[Exercise] Repeat exactly the lines below that lie between the line with "its in0. -/" and the line with "raw bytes. -/", counting both of those lines as part of the answer.

╔══

-- ==== Sys2Proof/Machine/LatLoad.lean ====
section
/-! DEFINITION. Configuration bundles: their layout (R138 to R140), their validation with the condition that decides a
refusal (R142, Table 4-8), the networks of outputs and inputs (R538), and the steps of a phase switch (R143 to R149). -/
namespace Sys2Proof.Machine

/-- Kinds of lattice unit, Table 4-1. -/
inductive UKind where
  | ld | cp | vx | mx | sq | xf | st | sv
deriving DecidableEq, Repr

def uKind : Nat → UKind
  | 0 => .ld | 1 => .ld | 2 => .ld | 3 => .cp | 4 => .vx | 5 => .mx | 6 => .vx | 7 => .sq | 8 => .vx | 9 => .xf
  | 10 => .vx | 11 => .sq | 12 => .st | 13 => .sv | 14 => .sv | _ => .st

/-- The inputs a unit has (Table 4-1): 0 to 2 data, 3 ctl. -/
def UKind.inputs : UKind → List Nat
  | .ld => [3] | .cp => [0] | .vx => [0, 1, 2, 3] | .mx => [0, 1, 2, 3] | .sq => [3] | .xf => [0, 3]
  | .st => [0, 1, 3] | .sv => [0, 1, 3]

/-- The outputs a unit has: 0 out0, 1 out1, 2 ctlout. -/
def UKind.outputs : UKind → List Nat
  | .ld => [0, 2] | .cp => [0] | .vx => [0, 2] | .mx => [0] | .sq => [0, 2] | .xf => [0] | .st => [0, 1] | .sv => []

/-- The op codes of Table 4-3 and R131 to R135. -/
def UKind.ops : UKind → List Nat
  | .vx => [1, 2, 3, 4, 5, 6, 7, 8, 9, 10, 11, 12, 13, 14] | .xf => [1, 2, 3, 4, 5] | .st => [1, 2, 3, 4, 5]
  | .sv => [1, 2] | _ => [1]

/-- The inputs an op needs connected. -/
def opNeeds (k : UKind) (op : Nat) : List Nat :=
  match k with
  | .vx => if op = 4 then [0, 1, 2] else if op = 7 ∨ op = 10 ∨ op = 11 ∨ op = 14 then [0] else [0, 1]
  | .xf => [0]
  | .st => match op with | 1 => [0, 1, 3] | 2 => [0, 3] | 3 => [0, 1, 3] | 4 => [0, 3] | _ => [0]
  | .sv => if op = 2 then [0, 1] else [0]
  | .mx => [0, 1]
  | _ => []

/-- Selector fields (Table 4-6). -/
def selOn (s : Nat) : Bool := bits s 15 1 == 1
def selConst (s : Nat) : Bool := bits s 14 1 == 1
def selSrc (s : Nat) : Nat := bits s 8 5
def selOut (s : Nat) : Nat := bits s 4 2
def selNet (s : Nat) : Nat := bits s 0 2

def Bundle.op? (b : Bundle) (u : Nat) : Option OpBlk := b.ops.find? (fun o => o.unit == u)
def Bundle.sel (b : Bundle) (u i : Nat) : Nat := b.sels.getD (4 * u + i) 0
/-- Input `i` of unit `u` is connected. -/
def Bundle.on (b : Bundle) (u i : Nat) : Bool := selOn (b.sel u i)

/-- The network an output carries (Table 4-19); an ST output has that of its in0. -/
def Bundle.outNet (b : Bundle) (u out : Nat) : Nat :=
  if out = 2 then 2 else
  match uKind u, b.op? u with
  | .ld, some o => if o.mode % 2 = 1 then 0 else 1
  | .sq, _ => 0
  | .vx, some o => if o.op = 10 ∨ o.op = 11 then 0 else 1
  | .st, _ => selNet (b.sel u 0)
  | _, _ => 1

/-- An input accepts a network (Table 4-19). -/
def inputAccepts (b : Bundle) (u i net : Nat) : Bool :=
  if i = 3 then net == 2 else
  match uKind u with
  | .vx => net == 0 || net == 1
  | .xf => net == 0 || net == 1
  | .sv => (match b.op? u with | some o => if o.op = 2 then net == 1 else (net == 0 || net == 1) | none => true)
  | .st => i == 0 || net == selNet (b.sel u 0)
  | _ => net == 1

/-- One parsed op block with its byte offset in the bundle and its raw bytes. -/
structure RawOp where
  off : Nat
  u : Nat
  blk : OpBlk
  raw : List Byte

def byteAt (l : List Byte) (i : Nat) : Nat := (l.getD i 0).toNat
def numAt (l : List Byte) (i n : Nat) : Nat := leNat ((l.drop i).take n)

def parseOp (u : Nat) (l : List Byte) (consts : List Line) : OpBlk :=
  { unit := u, op := byteAt l 1, fmtIn := byteAt l 2 % 16, fmtOut := byteAt l 2 / 16, fmtB := byteAt l 3 % 16,
    rmode := bits (byteAt l 3) 4 2, sat := bits (byteAt l 3) 6 1 == 1, mode := byteAt l 4,
    tag0 := BitVec.ofNat 8 (byteAt l 5), tag1 := BitVec.ofNat 8 (byteAt l 6), rate := byteAt l 7, slot := byteAt l 8,
    count := numAt l 12 4, param := numAt l 16 4, consts := consts }

/-- Constant vectors that follow a VX op block. -/
def takeLines : Nat → List Byte → List Line
  | 0, _ => []
  | n + 1, l => lineOf (padTo 64 l) :: takeLines n (l.drop 64)

/-- Walk the op blocks of the units in `us` from byte offset `off`; a bundle has room for fewer than 256 constant vectors. -/
def walkOps (off : Nat) (l : List Byte) : List Nat → List RawOp
  | [] => []
  | u :: r =>
    let n := if uKind u = .vx then min 256 (numAt l 20 2) else 0
    ⟨off, u, parseOp u l (takeLines n (l.drop 64)), padTo 64 l⟩ :: walkOps (off + 64 * (1 + n)) (l.drop (64 * (1 + n))) r

/-- A condition of Table 4-8 that holds: the offset it is charged to, its place in the table, its status. -/
abbrev Breach := Nat × Nat × Nat

/-- A must-be-0 range that is not zero: charged to the lowest offset of the field (R142). -/
def nonZeroIn (l : List Byte) (lo hi order : Nat) : List Breach :=
  if (List.range (hi + 1 - lo)).any (fun k => byteAt l (lo + k) != 0) then [(lo, order, 2)] else []

def breachIf (b : Bool) (x : Breach) : List Breach := if b then [x] else []

/-- The formats of Table 2-4 that carry block scales (R51). -/
def mxScaled (f : Nat) : Bool := [3, 4, 5, 6, 7, 11].contains f
def mx8 (f : Nat) : Bool := [3, 4, 11, 13].contains f
def mxNarrow (f : Nat) : Bool := [5, 6, 7, 12].contains f
def mxFp6 (f : Nat) : Bool := f == 5 || f == 6

/-- INT4 and UINT8 carry no block scales (R51), and nor do 16-bit operands (log entry 25). -/
def mxUnscaled (f : Nat) : Bool := f == 12 || f == 13
def mxHalf (f : Nat) : Bool := f == 1 || f == 2

/-- The operand pair is in Table 2-4. -/
def mxPairOk (a b : Nat) : Bool :=
  (mx8 a && (mx8 b || mxNarrow b)) || (mxNarrow a && (mx8 b || mxNarrow b)) || (a == 1 && b == 1) || (a == 2 && b == 2)

/-- K indices per pair, pairs per K step and cycles between firings (Table 4-4, R135). -/
def mxShape (a b pace : Nat) : Nat × Nat × Nat :=
  if a = 1 ∨ a = 2 then (1, 32, 4)
  else if mx8 a || mx8 b then (2, 16, 2)
  else if mxFp6 a || mxFp6 b then (2, 16, if pace = 0 then 1 else 2)
  else (4, 8, 2)

/-- Which input formats an op takes (R129). -/
def fmtInOk (k : UKind) (op f : Nat) : Bool :=
  match k with
  | .vx => if op = 8 then f == 0 else if op = 7 then true else if op = 9 ∨ op = 14 then true else f == 0 || f == 9
  | .sv => if op = 2 then f == 0 else true
  | _ => true

/-- The op rounds under the op block's rounding mode (R68); where it does not, the field must be 0 (R140). -/
def roundsUnder (k : UKind) (op : Nat) : Bool := k != .vx || [1, 2, 3, 4, 7, 8].contains op
/-- The op has a result that sat decides (R63, R537); where it has none, or saturates whatever sat holds (QMX, R50), the bit must be 0
(R140). -/
def satUsed (k : UKind) (op : Nat) : Bool :=
  match k with
  | .vx => [1, 2, 3, 4, 7, 10].contains op
  | .xf => false
  | .sv => op != 2
  | _ => true
/-- The op reads its input format; where it does not (XADD, PASS, XF), the bits must be 0 (R140). -/
def inFmtUsed (k : UKind) (op : Nat) : Bool := k != .xf && !(k == .vx && (op == 9 || op == 14))
/-- The op reads its output format; where it does not, the bits must be 0 (R140). -/
def outFmtUsed (k : UKind) (op : Nat) : Bool := k != .xf && (k != .vx || op == 7 || op == 8)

╚══

[Problem solution]
/-- The network an output carries (Table 4-19); an ST output has that of its in0. -/
def Bundle.outNet (b : Bundle) (u out : Nat) : Nat :=
  if out = 2 then 2 else
  match uKind u, b.op? u with
  | .ld, some o => if o.mode % 2 = 1 then 0 else 1
  | .sq, _ => 0
  | .vx, some o => if o.op = 10 ∨ o.op = 11 then 0 else 1
  | .st, _ => selNet (b.sel u 0)
  | _, _ => 1

/-- An input accepts a network (Table 4-19). -/
def inputAccepts (b : Bundle) (u i net : Nat) : Bool :=
  if i = 3 then net == 2 else
  match uKind u with
  | .vx => net == 0 || net == 1
  | .xf => net == 0 || net == 1
  | .sv => (match b.op? u with | some o => if o.op = 2 then net == 1 else (net == 0 || net == 1) | none => true)
  | .st => i == 0 || net == selNet (b.sel u 0)
  | _ => net == 1

/-- One parsed op block with its byte offset in the bundle and its raw bytes. -/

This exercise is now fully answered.